O mercado brasileiro de crédito privado também se diferencia do global por ter maior risco jurídico.

“Enquanto nas economias desenvolvidas o tempo médio de recuperação de crédito leva um ano, no Brasil é quatro anos. Aqui a taxa média de recuperação de crédito é de 18%, menor que os 80% registrados em países como Estados Unidos e Reino Unido. Isso implica maior incerteza e exige maiores taxas para você investir na renda fixa aqui”, afirma a analista.

Nos últimos anos, o crédito no Brasil foi impactado por uma combinação de fatores. Em 2023, mudanças regulatórias e alta demanda por renda fixa fecharam o spread. Mais recentemente, os juros mais pressionados e alguns eventos de crédito em grandes empresas tornaram o ambiente mais seletivo.

“O comportamento local é consistente com o cenário global. Ou seja, não é um estresse sistêmico, mas um mercado mais maduro e que tem revisões mais constantes de risco”, resume Clara.

Concentração ou diversificação: o que os dados mostram?

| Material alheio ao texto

-- ==== Sys2Proof/Machine/Inputs.lean ====
section
/-! DEFINITION. The Input Conditioner (R136 to R138): levels, debounce, and the delivery of debounced changes. -/

namespace Sys2Proof.Machine

open Sys2Proof

/-- A debounced change of an input delivered to the block that uses it (R138). DAMPER_CLOSED asserted is a damper proof
present; FAN_PROVEN asserted is a fan proof missing; only the assertion of LOCAL_RESET acts. -/
def State.deliver (s : State) (i : Fin 15) : State :=
  let asserted := (s.inputs.at i).debounced
  if h : i.val < 6 then s.flowEvent ⟨i.val, h⟩ asserted
  else if h : i.val < 9 then (s.proofEvent ⟨i.val - 6, by omega⟩ true asserted).recompute
  else if h : i.val < 12 then (s.proofEvent ⟨i.val - 9, by omega⟩ false (!asserted)).recompute
  else if asserted then s.localReset ⟨i.val - 12, by omega⟩
  else s

/-- The debounced state of an input takes its level, and the change is delivered (R137). -/
def State.adoptLevel (s : State) (i : Fin 15) : State :=
  (s.setInput i { debounced := s.inputLevel i, timer := none }).deliver i

/-- The level of an input has changed (R137): a debounce period starts, the debounced state follows at once with a debounce
time of 0, or a period ends because the level has reverted. -/
def State.levelChanged (s : State) (i : Fin 15) : State :=
  let r := s.inputs.at i
  let steps := (s.tables.inputs.at i).debounce
  if s.inputLevel i = r.debounced then s.setInput i { r with timer := none }
  else if steps = 0 then s.adoptLevel i
  else s.setInput i { r with timer := some (100 * steps) }

/-- The debounce timer of an input expires, if it runs (R137): the debounced state takes the level, and a change of it is
delivered. -/
def State.debounceExpires (s : State) (i : Fin 15) : State :=
  let r := s.inputs.at i
  match r.timer with
  | none => s
  | some _ => if s.inputLevel i = r.debounced then s.setInput i { r with timer := none } else s.adoptLevel i

/-- INPUT_LEVEL_CHANGE (R136, R137). The pin is the plant's, so it moves during a start and without supply too; the
Input Conditioner then takes it at the start's completion. -/
def execInputLevelChange (i : Fin 15) (high : Bool) (s : State) : Host.Outcome State Fault Refusal :=
  if s.pins.at i = high then .next s
  else whileRunning (s.setPin i high) fun s => (s.levelChanged i).conclude

/-- DEBOUNCE_EXPIRY (R137). -/
def execDebounceExpiry (i : Fin 15) (s : State) : Host.Outcome State Fault Refusal :=
  whileRunning s fun s => (s.debounceExpires i).conclude

end Sys2Proof.Machine
end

Para ilustrar o impacto das escolhas de alocação, Clara apresenta no episódio um gráfico com a performance de dezembro de 2024 a dezembro de 2025.

“Temos aqui duas carteiras com 5% de emissão em emissores que tiveram eventos de crédito recentemente, mostrando como a concentração, mesmo de 5%, de um ativo de crédito na sua carteira, pode gerar desvios relevantes de retorno”, afirma Clara.

“O ponto central não é só a ocorrência do evento, e sim como isso se transmite para o portfólio. Em estruturas mais concentradas, isso impacta diretamente no retorno de longo prazo. Já em carteiras mais pulverizadas, como de fundos, o efeito tende a ser administrável ao longo do tempo.”